Söyleşi: Melek Barış

Tefeciler Halkı Perişan Ediyor 

Fernas Yönetim Kurulu Başkanı Necat Nasıroğlu’yla Fernas’ı, Kürt sorunu ve Batman’ın problemlerini konuştuk. Nasıroğlu bölgenin ve Batman’ın anlağı, tez ve anti tezi buluşturup sentezi çok iyi kurguluyor.

Batman için en önemli tehdit, ‘tefecilik’ diyor ve ekliyor, “Yatırımcılar sıkıştıklarında ihtiyaç duydukları parayı devletten kredi olarak alamadıklarında tefecilerin eline düşüyor ve bitiyor. En büyük kötülük tefecilik işidir.”

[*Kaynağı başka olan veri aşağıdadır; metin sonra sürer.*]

-- ==== Sys2Proof/Machine/Engine.lean ====
section
/-! DEFINITION. The engine's step (R191) and the events of the outside world. -/

namespace Sys2Proof.Machine

/-- The engine's step: enabled while a command is pending, it decodes the pending word and runs its command to the
completion; an illegal word completes with BadCommand (R191, R195). With nothing pending, nothing happens. -/
def engineStep (s : State) : Host.Outcome State Fault Refusal :=
  match s.pending with
  | none => .next s
  | some w =>
    match decode w with
    | .ok i => exec i s
    | .error _ => .next (s.raise .badCommand)

/-- One event, in a state whose input list it has left. -/
def perform (i : Input) (s : State) : Host.Outcome State Fault Refusal :=
  match i with
  | .engine => engineStep s
  | .host t => if s.rst then .fault .hostDuringReset else .next (s.hostTxn t)
  | .rstAssert => .next s.assertReset
  | .rstRelease => .next s.releaseReset

/-- One step: the next event, or, when no event is coming, the engine (which a pending command keeps enabled, R191,
R234). -/
def machineStep (s : State) : Host.Outcome State Fault Refusal :=
  match s.inputs with
  | [] => engineStep s
  | i :: rest => perform i (s.setInputs rest)

/-- The state in which CMD word `w` has just been accepted and the engine's turn comes next: how a command is fetched
(R73, R190). -/
def State.fetching (s : State) (w : Word) : State :=
  (s.accept w).releaseReset.setInputs (.engine :: s.inputs)

end Sys2Proof.Machine
end

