/-! The draw counter -/
@[simp] theorem nextDraw_params : (s.nextDraw).params = s.params := rfl
@[simp] theorem nextDraw_srcAddr : (s.nextDraw).srcAddr = s.srcAddr := rfl
@[simp] theorem nextDraw_srcLen : (s.nextDraw).srcLen = s.srcLen := rfl
@[simp] theorem nextDraw_dstAddr : (s.nextDraw).dstAddr = s.dstAddr := rfl
@[simp] theorem nextDraw_dstCap : (s.nextDraw).dstCap = s.dstCap := rfl
@[simp] theorem nextDraw_valAddr : (s.nextDraw).valAddr = s.valAddr := rfl
@[simp] theorem nextDraw_valLen : (s.nextDraw).valLen = s.valLen := rfl
@[simp] theorem nextDraw_outLen : (s.nextDraw).outLen = s.outLen := rfl
@[simp] theorem nextDraw_resSym : (s.nextDraw).resSym = s.resSym := rfl
@[simp] theorem nextDraw_errCode : (s.nextDraw).errCode = s.errCode := rfl
@[simp] theorem nextDraw_done : (s.nextDraw).done = s.done := rfl
@[simp] theorem nextDraw_err : (s.nextDraw).err = s.err := rfl
@[simp] theorem nextDraw_matched : (s.nextDraw).matched = s.matched := rfl
@[simp] theorem nextDraw_dropped : (s.nextDraw).dropped = s.dropped := rfl
@[simp] theorem nextDraw_intEn : (s.nextDraw).intEn = s.intEn := rfl
@[simp] theorem nextDraw_intPend : (s.nextDraw).intPend = s.intPend := rfl
@[simp] theorem nextDraw_table : (s.nextDraw).table = s.table := rfl
@[simp] theorem nextDraw_tblPresent : (s.nextDraw).tblPresent = s.tblPresent := rfl
@[simp] theorem nextDraw_mem : (s.nextDraw).mem = s.mem := rfl
@[simp] theorem nextDraw_pending : (s.nextDraw).pending = s.pending := rfl
@[simp] theorem nextDraw_rst : (s.nextDraw).rst = s.rst := rfl
@[simp] theorem nextDraw_inputs : (s.nextDraw).inputs = s.inputs := rfl
@[simp] theorem nextDraw_response : (s.nextDraw).response = s.response := rfl
@[simp] theorem nextDraw_draws : (s.nextDraw).draws = s.draws + 1 := rfl
@[simp] theorem nextDraw_dmemDraw : (s.nextDraw).dmemDraw = s.dmemDraw := rfl

/-! The response (R63) -/
@[simp] theorem respond_params (r : Response) : (s.respond r).params = s.params := rfl
@[simp] theorem respond_srcAddr (r : Response) : (s.respond r).srcAddr = s.srcAddr := rfl
@[simp] theorem respond_srcLen (r : Response) : (s.respond r).srcLen = s.srcLen := rfl
@[simp] theorem respond_dstAddr (r : Response) : (s.respond r).dstAddr = s.dstAddr := rfl
@[simp] theorem respond_dstCap (r : Response) : (s.respond r).dstCap = s.dstCap := rfl
@[simp] theorem respond_valAddr (r : Response) : (s.respond r).valAddr = s.valAddr := rfl
@[simp] theorem respond_valLen (r : Response) : (s.respond r).valLen = s.valLen := rfl
@[simp] theorem respond_outLen (r : Response) : (s.respond r).outLen = s.outLen := rfl
@[simp] theorem respond_resSym (r : Response) : (s.respond r).resSym = s.resSym := rfl
@[simp] theorem respond_errCode (r : Response) : (s.respond r).errCode = s.errCode := rfl
@[simp] theorem respond_done (r : Response) : (s.respond r).done = s.done := rfl
@[simp] theorem respond_err (r : Response) : (s.respond r).err = s.err := rfl
@[simp] theorem respond_matched (r : Response) : (s.respond r).matched = s.matched := rfl
@[simp] theorem respond_dropped (r : Response) : (s.respond r).dropped = s.dropped := rfl
@[simp] theorem respond_intEn (r : Response) : (s.respond r).intEn = s.intEn := rfl
@[simp] theorem respond_intPend (r : Response) : (s.respond r).intPend = s.intPend := rfl
@[simp] theorem respond_table (r : Response) : (s.respond r).table = s.table := rfl
@[simp] theorem respond_tblPresent (r : Response) : (s.respond r).tblPresent = s.tblPresent := rfl
@[simp] theorem respond_mem (r : Response) : (s.respond r).mem = s.mem := rfl
@[simp] theorem respond_pending (r : Response) : (s.respond r).pending = s.pending := rfl
@[simp] theorem respond_rst (r : Response) : (s.respond r).rst = s.rst := rfl
@[simp] theorem respond_inputs (r : Response) : (s.respond r).inputs = s.inputs := rfl
@[simp] theorem respond_response (r : Response) : (s.respond r).response = some r := rfl
@[simp] theorem respond_draws (r : Response) : (s.respond r).draws = s.draws := rfl
@[simp] theorem respond_dmemDraw (r : Response) : (s.respond r).dmemDraw = s.dmemDraw := rfl

/-! The coming inputs -/
@[simp] theorem setInputs_params (l : List Input) : (s.setInputs l).params = s.params := rfl
@[simp] theorem setInputs_srcAddr (l : List Input) : (s.setInputs l).srcAddr = s.srcAddr := rfl
@[simp] theorem setInputs_srcLen (l : List Input) : (s.setInputs l).srcLen = s.srcLen := rfl
@[simp] theorem setInputs_dstAddr (l : List Input) : (s.setInputs l).dstAddr = s.dstAddr := rfl
@[simp] theorem setInputs_dstCap (l : List Input) : (s.setInputs l).dstCap = s.dstCap := rfl
@[simp] theorem setInputs_valAddr (l : List Input) : (s.setInputs l).valAddr = s.valAddr := rfl
@[simp] theorem setInputs_valLen (l : List Input) : (s.setInputs l).valLen = s.valLen := rfl
@[simp] theorem setInputs_outLen (l : List Input) : (s.setInputs l).outLen = s.outLen := rfl
@[simp] theorem setInputs_resSym (l : List Input) : (s.setInputs l).resSym = s.resSym := rfl
@[simp] theorem setInputs_errCode (l : List Input) : (s.setInputs l).errCode = s.errCode := rfl
@[simp] theorem setInputs_done (l : List Input) : (s.setInputs l).done = s.done := rfl
@[simp] theorem setInputs_err (l : List Input) : (s.setInputs l).err = s.err := rfl
@[simp] theorem setInputs_matched (l : List Input) : (s.setInputs l).matched = s.matched := rfl
@[simp] theorem setInputs_dropped (l : List Input) : (s.setInputs l).dropped = s.dropped := rfl
@[simp] theorem setInputs_intEn (l : List Input) : (s.setInputs l).intEn = s.intEn := rfl
@[simp] theorem setInputs_intPend (l : List Input) : (s.setInputs l).intPend = s.intPend := rfl
@[simp] theorem setInputs_table (l : List Input) : (s.setInputs l).table = s.table := rfl
@[simp] theorem setInputs_tblPresent (l : List Input) : (s.setInputs l).tblPresent = s.tblPresent := rfl
@[simp] theorem setInputs_mem (l : List Input) : (s.setInputs l).mem = s.mem := rfl
@[simp] theorem setInputs_pending (l : List Input) : (s.setInputs l).pending = s.pending := rfl
@[simp] theorem setInputs_rst (l : List Input) : (s.setInputs l).rst = s.rst := rfl
@[simp] theorem setInputs_inputs (l : List Input) : (s.setInputs l).inputs = l := rfl
@[simp] theorem setInputs_response (l : List Input) : (s.setInputs l).response = s.response := rfl
@[simp] theorem setInputs_draws (l : List Input) : (s.setInputs l).draws = s.draws := rfl
@[simp] theorem setInputs_dmemDraw (l : List Input) : (s.setInputs l).dmemDraw = s.dmemDraw := rfl

/-! `rst` released (R220) -/
@[simp] theorem releaseReset_params : (s.releaseReset).params = s.params := rfl
@[simp] theorem releaseReset_srcAddr : (s.releaseReset).srcAddr = s.srcAddr := rfl
@[simp] theorem releaseReset_srcLen : (s.releaseReset).srcLen = s.srcLen := rfl
@[simp] theorem releaseReset_dstAddr : (s.releaseReset).dstAddr = s.dstAddr := rfl
@[simp] theorem releaseReset_dstCap : (s.releaseReset).dstCap = s.dstCap := rfl
@[simp] theorem releaseReset_valAddr : (s.releaseReset).valAddr = s.valAddr := rfl
@[simp] theorem releaseReset_valLen : (s.releaseReset).valLen = s.valLen := rfl
@[simp] theorem releaseReset_outLen : (s.releaseReset).outLen = s.outLen := rfl
@[simp] theorem releaseReset_resSym : (s.releaseReset).resSym = s.resSym := rfl
@[simp] theorem releaseReset_errCode : (s.releaseReset).errCode = s.errCode := rfl
@[simp] theorem releaseReset_done : (s.releaseReset).done = s.done := rfl
@[simp] theorem releaseReset_err : (s.releaseReset).err = s.err := rfl
@[simp] theorem releaseReset_matched : (s.releaseReset).matched = s.matched := rfl
@[simp] theorem releaseReset_dropped : (s.releaseReset).dropped = s.dropped := rfl
@[simp] theorem releaseReset_intEn : (s.releaseReset).intEn = s.intEn := rfl
@[simp] theorem releaseReset_intPend : (s.releaseReset).intPend = s.intPend := rfl
@[simp] theorem releaseReset_table : (s.releaseReset).table = s.table := rfl
@[simp] theorem releaseReset_tblPresent : (s.releaseReset).tblPresent = s.tblPresent := rfl
@[simp] theorem releaseReset_mem : (s.releaseReset).mem = s.mem := rfl
@[simp] theorem releaseReset_pending : (s.releaseReset).pending = s.pending := rfl
@[simp] theorem releaseReset_rst : (s.releaseReset).rst = false := rfl
@[simp] theorem releaseReset_inputs : (s.releaseReset).inputs = s.inputs := rfl
@[simp] theorem releaseReset_response : (s.releaseReset).response = s.response := rfl
@[simp] theorem releaseReset_draws : (s.releaseReset).draws = s.draws := rfl
@[simp] theorem releaseReset_dmemDraw : (s.releaseReset).dmemDraw = s.dmemDraw := rfl
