-- ==== Sys2Proof/Tests/Slice0.lean ====
section
/-! SUPPORT. The model's own tests. Expected results are the spec's: the opcode map (R82), the vectors of
95_test_vectors.md (named V in the comments), the examples of the rules. The last part holds, for each statement with
hypotheses, a witness that meets them. -/

namespace Sys2Proof.Tests
open Sys2Proof.Machine

-- One theorem at a time: each kernel evaluation would otherwise hold a thread of its own.
set_option Elab.async false

/-! ### Helpers -/

/-- Bytes at consecutive addresses, as memory cells. -/
def cells (a : Nat) (bs : List Byte) : Memory := bs.zipIdx.map (fun x => (a + x.2, x.1))

/-- A table with the given entries. -/
def tableOf (es : List (Symbol × Bits)) : CodeTable := es.foldl (fun t e => t.register e.1 e.2) emptyTable

/-- The bits of a string of 0s and 1s given as a list of numbers. -/
def bits (l : List Nat) : Bits := l.map (fun n => n == 1)

/-- "aaabbc" -/
def aaabbc : List Byte := [0x61, 0x61, 0x61, 0x62, 0x62, 0x63]

/-- The table of "aaabbc" (V1): a = 0, b = 11, c = 10. -/
def abcTable : CodeTable := tableOf [(0x61, bits [0]), (0x62, bits [1, 1]), (0x63, bits [1, 0])]

/-- A reset state with bytes at 0x040, source range on them, destination 0x400 of a given capacity. -/
def onBytes (bs : List Byte) (cap : Word) : State :=
  { State.reset with mem := cells 0x040 bs, srcAddr := 0x040, srcLen := BitVec.ofNat 32 bs.length
                     dstAddr := 0x400, dstCap := cap }

/-- The same with a table present. -/
def withTable (t : CodeTable) (s : State) : State := { s with table := t, tblPresent := true }

/-- The same with code characters as the value range, at 0x080. -/
def withValue (vs : List Byte) (s : State) : State :=
  { s with mem := s.mem ++ cells 0x080 vs, valAddr := 0x080, valLen := BitVec.ofNat 32 vs.length }

/-- The state after a command. -/
def after (i : Instr) (s : State) : State :=
  match exec i s with
  | .next t => t
  | _ => s

/-- The state after a step, if there is one. -/
def stepped (s : State) : State :=
  match step s with
  | .next t => t
  | _ => s

/-- Does the step answer a next state? -/
def goesOn (s : State) : Bool :=
  match step s with
  | .next _ => true
  | _ => false

theorem exec_after (i : Instr) (s : State) : exec i s = .next (after i s) := by
  obtain ⟨t, h⟩ := exec_total i s
  simp [after, h]

theorem step_stepped {s : State} (h : goesOn s = true) : step s = .next (stepped s) := by
  unfold goesOn at h
  unfold stepped
  split at h
  · rename_i t ht; rw [ht]
  · cases h

/-- A state with a command pending, the engine's turn next. -/
def pendingState (w : Word) : State := { State.reset with pending := some w, inputs := [.engine] }

/-- A state with a command pending, a host transaction next. -/
def busyHost (t : Txn) : State := { State.reset with pending := some 1, inputs := [.host t], dropped := true, srcLen := 5 }

/-- An idle state, a host transaction next. -/
def idleHost (t : Txn) : State := { State.reset with inputs := [.host t] }

/-! ### Well-formedness: each check refuses an ill-formed term -/

theorem test_wf_reference : Config.reference.wf = true := by decide
theorem test_wf_dmem_too_small : Params.wf { dmemLog2 := 9, codeLenMax := 256 } = false := by decide
theorem test_wf_dmem_too_large : Params.wf { dmemLog2 := 25, codeLenMax := 256 } = false := by decide
theorem test_wf_code_len_too_small : Params.wf { dmemLog2 := 16, codeLenMax := 254 } = false := by decide
theorem test_wf_code_len_too_large : Params.wf { dmemLog2 := 16, codeLenMax := 65536 } = false := by decide
theorem test_wf_code_empty : codeWf Config.reference [] = false := by decide
theorem test_wf_code_too_long : codeWf Config.reference (List.replicate 257 true) = false := by decide +kernel
theorem test_wf_code_longest : codeWf Config.reference (List.replicate 256 true) = true := by decide +kernel
theorem test_wf_word_zero : cmdWordWf 0 = false := by decide
theorem test_wf_word_opcode_8 : cmdWordWf 8 = false := by decide
theorem test_wf_word_reserved : cmdWordWf 0x00000101 = false := by decide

Nasıroğlu’nun fikirlerini ve düşüncelerini okuyunca derin bir tahayyüle ve tenkitlere sürükleneceğinize inanıyorum.

-Necat Nasıroğlu:

Batman’ın Basorke köyünde 1940 yılında doğmuşum. 7 kardeşin en küçüğüyüm.1950’lerde buralarda okul yoktu. Bu nedenle İlkokulu Bismil’e bağlı Sinan köyünde okudum. Ailem çiftçilik yapıyordu. 1952’de babam iki traktör aldı. 12 yaşında traktörle tanıştım ve çift sürmeye başladım. 1960’lı yıllarda kamyon ortaklığı aldık. 1970’lerde kendi adıma ufak tefek taahhüt işlerine başladım. 1980’lerde ise FERNAS inşaat şirketini kurdum. O zamanlar çocuklar da yetişmiş üniversite okuyorlardı. Karayolları ve TPAO derken, sonraları Türkiye çapında ve şimdi de yurtdışında işler yapmaya başladık.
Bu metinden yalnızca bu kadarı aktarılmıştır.